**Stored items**

- Opening Delimiter -

theorem test_wf_set_256 : Op.wellFormed (.set 256) = false ∧ Op.wellFormed (.set 255) = true := by decide
theorem test_wf_encode_256 : Op.wellFormed (.encode 256) = false ∧ Op.wellFormed (.encode 255) = true := by decide
theorem test_wf_ascii_256 : Op.wellFormed (.writeAscii 256) = false ∧ Op.wellFormed (.writeAscii 255) = true := by decide
theorem test_wf_absent_caller :
    Line.wellFormed ref { op := .get, caller := 2 } = false ∧ Line.wellFormed ref { op := .get, caller := 1 } = true := by
  decide
theorem test_wf_claim_slot : (SourceItem.claim 7).wellFormed ref = false ∧ (SourceItem.claim 6).wellFormed ref = true := by
  decide
theorem test_wf_write_slot :
    (SourceItem.write 1 .clear 7).wellFormed ref = false ∧ (SourceItem.write 0 .clear 6).wellFormed ref = false ∧
      (SourceItem.write 1 .clear 6).wellFormed ref = true := by decide
theorem test_wf_draw_bit : (SourceItem.draw 2).wellFormed ref = false ∧ (SourceItem.draw 1).wellFormed ref = true := by
  decide
theorem test_wf_canonical :
    (Instr.getDigit 5).canonical = false ∧ (Instr.init 1).canonical = false ∧ (Instr.shutdown 0x80).canonical = false ∧
      (Instr.setDigit 0xFF).canonical = true ∧ (Instr.encode 0xFF).canonical = true := by decide
theorem test_wf_in_assembler : assembleProgram ref [.line { op := .set 256 }] = none := by decide

/-! ## Decoding: words written out bit by bit (R70, R76, R78) -/

theorem test_decode_get : decodeTableWord 16 0b0000000000 = some (.getDigit 0) ∧
    decodeTableWord 16 0b0011111111 = some (.getDigit 0xFF) := by decide
theorem test_decode_set : decodeTableWord 16 0b0100000111 = some (.setDigit 7) ∧
    decodeTableWord 16 0b0100010000 = some (.setDigit 16) := by decide
theorem test_decode_init : decodeTableWord 16 0b1000000000 = some (.init 0) ∧
    decodeTableWord 16 0b1010000000 = some (.init 0x80) := by decide
theorem test_decode_shutdown : decodeTableWord 16 0b1100000000 = some (.shutdown 0) ∧
    decodeTableWord 16 0b1100000001 = some (.shutdown 1) := by decide
theorem test_decode_encode : decodeTableWord 8 0b00001001 = some (.encode 9) ∧
    decodeTableWord 8 0b00110000 = some (.encode 0x30) := by decide
/-- A request has exactly ten bits (R80). -/
theorem test_decode_eleventh_bit : decodeTableWord 16 0b10000000000 = none := by decide
theorem test_decode_wrong_length : decodeBytes .request [0x07] = .error .wrongLength ∧
    decodeBytes .encoder [] = .error .wrongLength ∧ decodeBytes .request [0x07, 0x04] = .error .notTenBits := by
  decide +revert
/-- The canonical words of R78. -/
theorem test_encode_words :
    encode (.getDigit 0) = .request 0b0000000000#10 ∧ encode (.setDigit 12) = .request 0b0100001100#10 ∧
    encode (.init 0) = .request 0b1000000000#10 ∧ encode (.shutdown 0) = .request 0b1100000000#10 ∧
    encode (.encode 9) = .encoder 0b00001001#8 := by decide

/-! ## Program text (R81, R82) -/

theorem test_parse_set : parseLine "c1: SET 0x0C  ; #5".toList = .item (.line { op := .set 12, caller := 1 }) := by decide
theorem test_parse_default_caller : parseLine "INIT".toList = .item (.line { op := .init, caller := 0 }) := by decide
theorem test_parse_write : parseLine ".write 3 SETON 4 FAIL".toList = .item (.write 3 .setOn 4) := by decide
theorem test_parse_bad : parseLine "SET".toList = .malformed ∧ parseLine "  ; only a comment".toList = .blank := by decide
/-- Directives are not numbered (spec/95, section 4). -/
theorem test_assemble_numbers :
    assembleProgram ref [.line { op := .init }, .draw 1, .line { op := .set 2 }] =
      some [.task { no := 1, caller := 0, act := .request 0x200#10 }, .directive (.draw true),
            .task { no := 2, caller := 0, act := .request 0x102#10 }] := by decide

/-! ## Small states -/

/-- A test program's environment: the acts that come next, the directives in force, caller 0 at its third line (R82). -/
def env (es : List Event) (ds : List Directive) : Env :=
  { events := es, program := [], opNo := [(0, 3)], scripted := true, directives := ds,
    cfgPin := #v[17, 18, 27, 22, 23, 24, 25], drawn := 0 }

/-- One entry per slot, written out so that it evaluates. -/
def eachSlot {α : Type} (f : Slot → α) : PerSlot α := #v[f 0, f 1, f 2, f 3, f 4, f 5, f 6]

/-- After reset. -/
def cold (es : List Event) (ds : List Directive) : State := State.resetWith ref (env es ds)

/-- READY and idle, with that digit and those levels. -/
def ready (d : Digit) (out : PerSlot Level) (es : List Event) (ds : List Directive) : State :=
  { cold es ds with
    life := .ready, digit := some d, pinmap := samplePins (env es ds).cfgPin, owned := Vector.replicate 7 true,
    out := eachSlot fun i => some out[i] }

/-- The pins of digit 8 at ACTIVE_LEVEL = 1. -/
def all1 : PerSlot Level := Vector.replicate 7 true

/-- The pins of a blank display at ACTIVE_LEVEL = 1. -/
def all0 : PerSlot Level := Vector.replicate 7 false

/-- s with caller 0's request w outstanding. -/
def asks (w : ReqWord) (s : State) : State := { s with pending := [(0, w)] }

/-- s with caller 0's request w in flight, at phase p and slot k. -/
def flying (w : ReqWord) (p : Phase) (k : Slot) (s : State) : State :=
  { asks w s with seq := some { caller := 0, phase := p, k := slotIndex k } }

/-- An INIT or SHUTDOWN in flight: UNINIT, no digit, those slots owned and inactive, every slot with its pin. -/
def partly (own : PerSlot Bool) (es : List Event) (ds : List Directive) : State :=
  { cold es ds with
    pinmap := samplePins (env es ds).cfgPin, owned := own, out := eachSlot fun i => if own[i] then some false else none }

/-- What a step leaves, where it goes on. -/
def after (r : Result) : Option State :=
  match r with
  | .next t => some t
  | .fault _ => none
  | .refused _ => none

/-- Caller 0's response, the pins, the digit and SYNC of what a step leaves. -/
def seen (r : Result) : Option (Option RspWord × PerSlot (Option Level) × Option Digit × Bool) :=
  (after r).map fun t => (Slots.get 0 t.rsp, t.out, t.digit, t.sync)

/-! ## One step, against the vectors of spec/95 -/

/-- V-SET-2: SET 16 on a READY controller is INVALID_DIGIT and changes nothing. -/
theorem test_step_set_16 :
    seen (step (asks 0x110 (ready 5 #v[true, false, true, true, false, true, true] [.serve 0] []))) =
      some (some 0x100, #v[some true, some false, some true, some true, some false, some true, some true], some 5, false) := by
  decide
/-- V-SET-10: the clear write of slot 0 fails and the pin takes the drawn 1. -/
theorem test_step_set_fails :
    seen (step (flying 0x100 (.clear 0x3F 0) 0 (ready 0 #v[true, true, true, true, true, true, false] [.serve 0]
      [.writeFail 3 .clear 0, .draw true]))) =
      some (some 0x300, #v[some true, some true, some true, some true, some true, some true, some false], some 0, false) := by
  decide
/-- V-IN-3: the claim of slot 0 fails. -/
theorem test_step_init_fails :
    seen (step (flying 0x200 .claim 0 (partly (Vector.replicate 7 false) [.serve 0] [.claimFail 0]))) =
      some (some 0x200, Vector.replicate 7 none, none, false) := by decide
/-- V-IN-7: INIT on a READY controller. -/
theorem test_step_init_ready :
    seen (step (asks 0x200 (ready 0 all0 [.serve 0] []))) = some (some 0x400, Vector.replicate 7 (some false), some 0, false) := by
  decide
/-- V-SD-3: SHUTDOWN after reset is a no-op. -/
theorem test_step_shutdown_uninit :
    seen (step (asks 0x300 (cold [.serve 0] []))) = some (some 0x000, Vector.replicate 7 none, none, false) := by decide
/-- V-SD-4: a failed inactive write is not reported. -/
theorem test_step_shutdown_write_fails :
    seen (step (flying 0x300 .off 3 (partly (Vector.replicate 7 true) [.serve 0] [.writeFail 3 .off 3, .draw true]))) =
      some (none, #v[some false, some false, some false, some true, some false, some false, some false], none, false) := by
  decide
/-- V-GET-1 and V-GET-3. -/
theorem test_step_get :
    (seen (step (asks 0x000 (cold [.serve 0] [])))).map (·.1) = some (some 0x400) ∧
      (seen (step (asks 0x000 (ready 15 all0 [.serve 0] [])))).map (·.1) = some (some 0x00F) := by decide
/-- V-GET-4: the old value while another caller's SET 9 is in flight. -/
theorem test_step_get_during_set :
    (seen (step { flying 0x000 (.setOn 0x67 9) 0 (ready 3 all0 [.serve 0] []) with
      seq := some { caller := 1, phase := .setOn 0x67 9, k := 0 } })).map (·.1) = some (some 0x003) := by decide
/-- The table of section 2.1: 9, and 16, which must not alias 0. -/
theorem test_step_encode :
    (after (step (cold [.encode 9] []))).map (·.encOut) = some (some (.ok 0x67)) ∧
      (after (step (cold [.encode 16] []))).map (·.encOut) = some (some .invalidDigit) := by decide
/-- V-FE-2 and V-FE-5: rejected, and no core operation. -/
theorem test_step_ascii_reject :
    (after (step (cold [.writeAscii 0 0x41 []] []))).map (fun t => (t.front, t.pending)) =
      some ([(0, .done .reject)], []) ∧
    (after (step (cold [.writeAscii 0 0x3A []] []))).map (fun t => (t.front, t.pending)) =
      some ([(0, .done .reject)], []) := by decide
/-- V-FE-7: an attribute read of 3. -/
theorem test_step_ascii_newline :
    (after (step { cold [.collect 0] [] with front := [(0, .reading .controlAttr)], rsp := [(0, 0x003)] })).map (·.front) =
      some [(0, .done (.bytes [0x33, 0x0A]))] := by decide
/-- A program line is issued with its number and the directives before it (R82). -/
theorem test_step_line :
    (after (step { cold [.line 0] [] with
      env := { env [.line 0] [] with
        program := [.directive (.draw true), .task { no := 4, caller := 0, act := .request 0x102 }] } })).map
      (fun t => (t.pending, t.env.directives, t.env.opNo, t.env.program)) =
    some ([(0, 0x102)], [.draw true], [(0, 4)], []) := by decide
/-- A program whose write directive stands after the line it names. -/
def lineThenWrite : State :=
  { cold [] [] with
    env := { env [.line 0] [] with
      program := [.task { no := 1, caller := 0, act := .request 0x103 }, .directive (.writeFail 1 .off 6),
                  .directive (.draw true)] } }
/-- A write directive is in force wherever it stands; a draw directive after the line is not yet (R82). -/
theorem test_step_late_directive :
    (after (step lineThenWrite)).map (fun t => (t.env.directives, t.env.program)) =
      some ([.writeFail 1 .off 6], [.directive (.draw true)]) := by decide
/-- A claim that R56 forces to fail is the next claim of its slot: the directive is used up (R82). -/
theorem test_forced_claim_spends :
    (after (step { flying 0x200 .claim 4 (partly (eachSlot fun i => decide (i < 4)) [.serve 0] [.claimFail 4]) with
      pinmap := #v[some 17, some 18, some 27, some 22, some 18, some 24, some 25] })).map
      (fun t => (t.env.directives, t.seq)) =
    some ([], some { caller := 0, phase := .unwind 4, k := 3 }) := by decide
/-- The host's word runs first after reset: SET 3 answers BAD_STATE (V-SET-1). -/
theorem test_placed_word :
    (seen (step (State.reset.withFetchWord 16 0x103))).map (·.1) = some (some 0x400) := by decide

- Closing Delimiter -

**Aim of the task**
In the data above, find the line with "theorem test_decode_wrong_length : decodeBytes" and the line with "act := .request 0x200#10". Retype both, plus every line between them, exactly.

**Written solution**
theorem test_decode_wrong_length : decodeBytes .request [0x07] = .error .wrongLength ∧
    decodeBytes .encoder [] = .error .wrongLength ∧ decodeBytes .request [0x07, 0x04] = .error .notTenBits := by
  decide +revert
/-- The canonical words of R78. -/
theorem test_encode_words :
    encode (.getDigit 0) = .request 0b0000000000#10 ∧ encode (.setDigit 12) = .request 0b0100001100#10 ∧
    encode (.init 0) = .request 0b1000000000#10 ∧ encode (.shutdown 0) = .request 0b1100000000#10 ∧
    encode (.encode 9) = .encoder 0b00001001#8 := by decide

/-! ## Program text (R81, R82) -/

theorem test_parse_set : parseLine "c1: SET 0x0C  ; #5".toList = .item (.line { op := .set 12, caller := 1 }) := by decide
theorem test_parse_default_caller : parseLine "INIT".toList = .item (.line { op := .init, caller := 0 }) := by decide
theorem test_parse_write : parseLine ".write 3 SETON 4 FAIL".toList = .item (.write 3 .setOn 4) := by decide
theorem test_parse_bad : parseLine "SET".toList = .malformed ∧ parseLine "  ; only a comment".toList = .blank := by decide
/-- Directives are not numbered (spec/95, section 4). -/
theorem test_assemble_numbers :
    assembleProgram ref [.line { op := .init }, .draw 1, .line { op := .set 2 }] =
      some [.task { no := 1, caller := 0, act := .request 0x200#10 }, .directive (.draw true),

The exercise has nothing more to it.